▶ _Action item_: In the records that follow, find each line containing "decide" and copy it.

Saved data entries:

-- ==== Sys2Proof/Machine/Queue.lean ====
section
/-! DEFINITION. Engine queues (R144, R145, R313, R314, R380, R409): owners and their entries, the issue of a command, what every
entry does (reservation, landing, completion, fault), and QFENCE. -/

namespace Sys2Proof.Machine

/-! ### Entries -/

def Ctx.setQueue (c : Ctx) (q : Nat) (l : List Entry) : Ctx := { c with queues := SMap.set [] c.queues q l }

/-- The entries a queue of a context holds (R313, R380, R409). -/
def queueDepth (q : Nat) : Nat := if q = 0 then 64 else 32

/-- All entries of a context, with their queues. -/
def Ctx.entries (c : Ctx) : List Entry := c.queues.flatMap (·.2)

/-- A task of the pending table, with its index. -/
def State.findTask (s : State) (p : BitVec 4) (t : BitVec 48) : Option (Nat × Task) :=
  s.tasks.findSome? fun x => x.2.bind fun y => if y.part == p && y.task == t then some (x.1, y) else none

/-- Replace a task of the pending table. -/
def State.setTask (s : State) (i : Nat) (t : Option Task) : State := { s with tasks := SMap.set none s.tasks i t }

/-- The entries of an owner's queue: of a context's queue, or of what is left of one, or the one entry of a task of an engine kind
(R165). -/
def State.entriesOf (s : State) (own : Owner) (q : Nat) : List Entry :=
  match own with
  | .ctx slot => (s.ctx slot).queue q
  | .task p t => (s.findTask p t).elim [] fun x => x.2.entry.toList
  | .left n => (s.leftOf n).elim [] fun x => x.ctx.queue q

/-- Replace an owner's queue. -/
def State.setEntries (s : State) (own : Owner) (q : Nat) (l : List Entry) : State :=
  match own with
  | .ctx slot => s.setCtx slot ((s.ctx slot).setQueue q l)
  | .task p t =>
    match s.findTask p t with
    | some (i, x) => s.setTask i (some { x with entry := l.head? })
    | none => s
  | .left n =>
    { s with left := (s.left.map fun x => if x.id == n then { x with ctx := x.ctx.setQueue q l } else x).filter fun x =>
        !x.ctx.queues.isEmpty }

/-- Replace one entry of an owner's queue, by its number. -/
def State.setEntry (s : State) (own : Owner) (q : Nat) (e : Entry) : State :=
  s.setEntries own q ((s.entriesOf own q).map fun x => if x.id = e.id then e else x)

/-- The partition of an owner. -/
def State.partOfOwner (s : State) : Owner → BitVec 4
  | .ctx slot => (s.ctx slot).part
  | .task p _ => p
  | .left n => (s.leftOf n).elim 0 (·.ctx.part)

/-- The task of an owner. -/
def State.taskOfOwner (s : State) : Owner → BitVec 48
  | .ctx slot => (s.ctx slot).task
  | .task _ t => t
  | .left n => (s.leftOf n).elim 0 (·.ctx.task)

/-- The unit that performs an entry of queue `q` (R4, R5). -/
def State.engineUnit (s : State) (own : Owner) (q : BitVec 3) : BitVec 16 := queueUnit (s.unitSlot own q) q

/-- On whose behalf an entry accesses memory (R125). -/
def State.queueWho (s : State) (own : Owner) (q : BitVec 3) (id : Nat) : Who :=
  ⟨.queue own q id, s.engineUnit own q, s.partOfOwner own⟩

/-! ### Which casks a command fills and reads (R36) -/

/-- The casks that the command fills, and those it reads. -/
def Entry.casks (e : Entry) : List Nat × List Nat :=
  let ck := fun (i : Nat) => [fld (e.arg i) 0 5]
  match e.cmd with
  | .op 26 _ _ => (if fld (e.arg 2) 20 4 = 1 then ck 1 else [], if fld (e.arg 2) 16 4 = 1 then ck 0 else [])
  | .op 48 1 v => (if v / 2 % 2 = 1 then ck 1 else [], if v % 2 = 1 then ck 0 else [])
  | .op 48 3 v => (if v / 2 % 2 = 1 then ck 1 else [], [])
  | .op 50 0 _ => ([], [])
  | .op 50 1 _ => ([], [])
  | .op 50 4 _ => ([], [])
  | .op 50 _ _ => ((List.range (fld (e.arg 1) 8 4 + 1)).map fun i => fld (e.arg 1) 0 5 + i, [])
  | _ => ([], [])

/-- The cask that a command posts events to, if it may post any: a gather's or RPAGE's ECK (R315), that of FLPAIRS and FLRES (R403), of a search (R417) and
of SKV (R424). A wait on it depends on the command (R36). -/
def Entry.eventCask (e : Entry) : Option Nat :=
  let when := fun (b : Bool) (n : Nat) => if b then some n else none
  match e.cmd with
  | .op 26 0 _ => when (fld (e.arg 2) 16 4 == 2) (fld (e.arg 2) 24 5)
  | .op 26 4 _ => some (fld (e.arg 2) 24 5)
  | .op 50 2 _ => when (fld (e.arg 2) 5 1 == 1) (fld (e.arg 2) 0 5)
  | .op 50 3 _ => when (fld (e.arg 2) 5 1 == 1) (fld (e.arg 2) 0 5)
  | .op 51 2 _ => when (fld (e.arg 3) 5 1 == 1) (fld (e.arg 3) 0 5)
  | .op 51 5 _ => when (fld (e.arg 3) 45 1 == 1) (fld (e.arg 3) 40 5)
  | _ => none

/-- Does an entry's source or destination lie in the context's pool (R159)? A copy into the other slot's code counts as RSTAGE does: its destination is
not the context's (log 106). -/
def Entry.touchesPool (e : Entry) : Bool := !(e.casks.1 ++ e.casks.2).isEmpty || e.eventCask.isSome

/-- Does an entry of a context that fills cask `ck` come before number `id` (R65)? -/
def Ctx.sendsBefore (c : Ctx) (ck id : Nat) : Bool :=
  c.queues.any fun q => q.2.any fun e => decide (e.id < id) && e.casks.1.contains ck && !(e.done && e.outs.isEmpty && e.resv.isNone)

/-! ### Issue (R314, R300) -/

/-- Read the quad s(b) to s(b+3); a hazy register kills (R314, R437). -/
def readQuad (b : BitVec 6) : M (List Word) := do
  let q0 ← rdUse 2 b
  let q1 ← rdUse 2 (b + 1)
  let q2 ← rdUse 2 (b + 2)
  let q3 ← rdUse 2 (b + 3)
  return [q0, q1, q2, q3]

/-- A new entry number. -/
def orderM : M Nat := modifyGet fun s => (s.orders, { s with orders := s.orders + 1 })

/-- The entries counted in the PEND of a mask's tokens (R314). -/
def Ctx.waitsOf (c : Ctx) (m : BitVec 8) : List Nat :=
  (c.entries.filter fun e => match e.tok with | some t => m.getLsbD t.toNat | none => false).map (·.id)

/-- A new entry. -/
def Entry.new (id : Nat) (cmd : Cmd) (quad : List Word) (tok : Option (BitVec 3)) (stream : BitVec 2) (waits : List Nat)
    (cls : BitVec 2) : Entry :=
  ⟨id, cmd, quad, tok, stream, waits, cls, false, [], 0, 0, [], none, [], false, .ok, none, [], false⟩

/-- Issue an engine command into queue `q` (R300, R313, R314): the haze of the quad, the command's own checks, room in the
queue and in the token's PEND, then the entry; its issue ends the stream's region (R127). -/
def issueCmd (q major sub variant : Nat) (t : BitVec 1) (k : BitVec 3) (m : BitVec 8) (b : BitVec 6)
    (check : List Word → M Unit) : M Unit := do
  let quad ← readQuad b
  check quad
  let s ← get
  if (s.me.queue q).length ≥ queueDepth q then wait
  if t = 1 && decide (255 ≤ (s.me.token k.toNat).pend) then wait
  let id ← orderM
  let e := Entry.new id (.op major sub variant) quad (if t = 1 then some k else none) s.cur.2 (s.me.waitsOf m)
    (s.effClass s.cur.1 s.cur.2)
  modMe fun c => c.setQueue q (c.queue q ++ [e])
  if t = 1 then modMe fun c => c.modToken k.toNat fun x => { x with pend := x.pend + 1, done := false }
  syncM

/-- The meaning of an engine command without checks of its own at issue. -/
def issue0 (a : Streams) (q major sub variant : Nat) (t : BitVec 1) (k : BitVec 3) (m : BitVec 8) (b : BitVec 6) (s : State) :
    Host.Outcome State Fault Refusal :=
  instr a (issueCmd q major sub variant t k m b fun _ => return) s

/-! ### Wholeness -/

/-- Do `m` whole, or leave the state as it was. -/
def whole {α : Type} (m : M α) : M α := fun s =>
  match m s with
  | .ok a s1 => .ok a s1
  | .error e _ => .error e s

/-- Do `m`, and tell a fault of it to the caller. -/
def attempt {α : Type} (m : M α) : M (Except Fault0 α) := fun s =>
  match m s with
  | .ok a s1 => .ok (.ok a) s1
  | .error (.fault f) s1 => .ok (.error f) s1
  | .error e s1 => .error e s1

/-! ### Completion (R300, R36) -/

/-- The status as STAT holds it: cause or status in [7:0], kind in [15:8]. -/
def EStatus.stat : EStatus → BitVec 16
  | .ok => 0
  | .status v => BitVec.ofNat 16 v
  | .fault f => BitVec.ofNat 16 (f.kind % 256 * 256 + f.cause % 256)

/-- An entry of a context completes: its token, and the fault kept for a wait (R36, R300). -/
def Ctx.complete (c : Ctx) (e : Entry) (ord : Nat) : Ctx :=
  let c1 :=
    match e.status with
    | .fault f => { c with faults := c.faults ++ [⟨ord, e.stream, e.casks.1 ++ e.eventCask.toList, e.casks.2, f, false⟩] }
    | _ => c
  match e.tok with
  | none => c1
  | some t =>
    c1.modToken t.toNat fun k =>
      let k1 := { k with pend := k.pend - 1, done := k.done || k.pend == 1 }
      if e.status != .ok && k.stat == 0 then
        { k1 with stat := e.status.stat, detail := match e.status with | .fault _ => some ord | _ => none }
      else k1

/-- An entry's work is at its end: the slots it still holds FILLING are held no more (R56). -/
def State.releaseHolds (s : State) (e : Entry) : State := (e.resv.toList ++ e.more).foldl (fun s r => s.releaseHold r.slot r.ck r.idx) s

/-- An entry leaves its queue, its region closed (R128), and sets no token (R159, R160). -/
def State.dropEntry (s : State) (own : Owner) (q : BitVec 3) (e : Entry) : State :=
  let s1 := s.releaseHolds e
  (s1.setEntries own q.toNat ((s1.entriesOf own q.toNat).filter fun x => x.id != e.id)).closeRegion (.queue own q e.id)

/-- An entry completes and leaves its queue, with its token set (R300). For a task of an engine kind the status stays in its entry, until Mash ends the
task; what is left of a context has no tokens. -/
def State.completeEntry (s : State) (own : Owner) (q : BitVec 3) (e : Entry) : State :=
  match own with
  | .ctx slot =>
    let s2 := s.dropEntry own q e
    { s2.setCtx slot ((s2.ctx slot).complete e s2.orders) with orders := s2.orders + 1 }
  | .task _ _ => ((s.releaseHolds e).setEntry own q.toNat { e with done := true, resv := none, more := [] }).closeRegion (.queue own q e.id)
  | .left _ => s.dropEntry own q e

/-! ### Barrier entries: QFENCE (R145, R288) -/

/-- The queues of a mask (R215). -/
def queuesOf (m : BitVec 8) : List Nat := (List.range 7).filter fun q => m.getLsbD q

/-- QFENCE (R145, R288): barrier entries in the named queues, unless all are empty; with W the stream waits for them. They are
placed once (`qfence` pending). -/
def execQfence (y w : BitVec 1) (m : BitVec 8) (s : State) : Host.Outcome State Fault Refusal :=
  instr allStreams (do
    let s ← get
    let c := s.me
    match s.st.pending with
    | .qfence ids => if c.entries.any fun e => ids.contains e.id then wait else acquireM
    | _ =>
      let qs := queuesOf m
      if qs.all fun q => (c.queue q).isEmpty then
        if w = 1 then acquireM
      else
        if qs.any fun q => (c.queue q).length ≥ queueDepth q then wait
        let waits := (qs.flatMap fun q => c.queue q).map (·.id)
        let ids := (List.range qs.length).map fun i => s.orders + i
        modify fun s => { s with orders := s.orders + qs.length }
        modMe fun c => (qs.zip ids).foldl (fun c p =>
          c.setQueue p.1 (c.queue p.1 ++ [Entry.new p.2 (.fence (y == 1)) [] none s.cur.2 waits
            (s.effClass s.cur.1 s.cur.2)])) c
        if w = 1 then
          modSt fun x => { x with pending := .qfence ids }
          wait) s

end Sys2Proof.Machine
end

▶ _Solution to the exercise_:
  c.queues.any fun q => q.2.any fun e => decide (e.id < id) && e.casks.1.contains ck && !(e.done && e.outs.isEmpty && e.resv.isNone)
  if t = 1 && decide (255 ≤ (s.me.token k.toNat).pend) then wait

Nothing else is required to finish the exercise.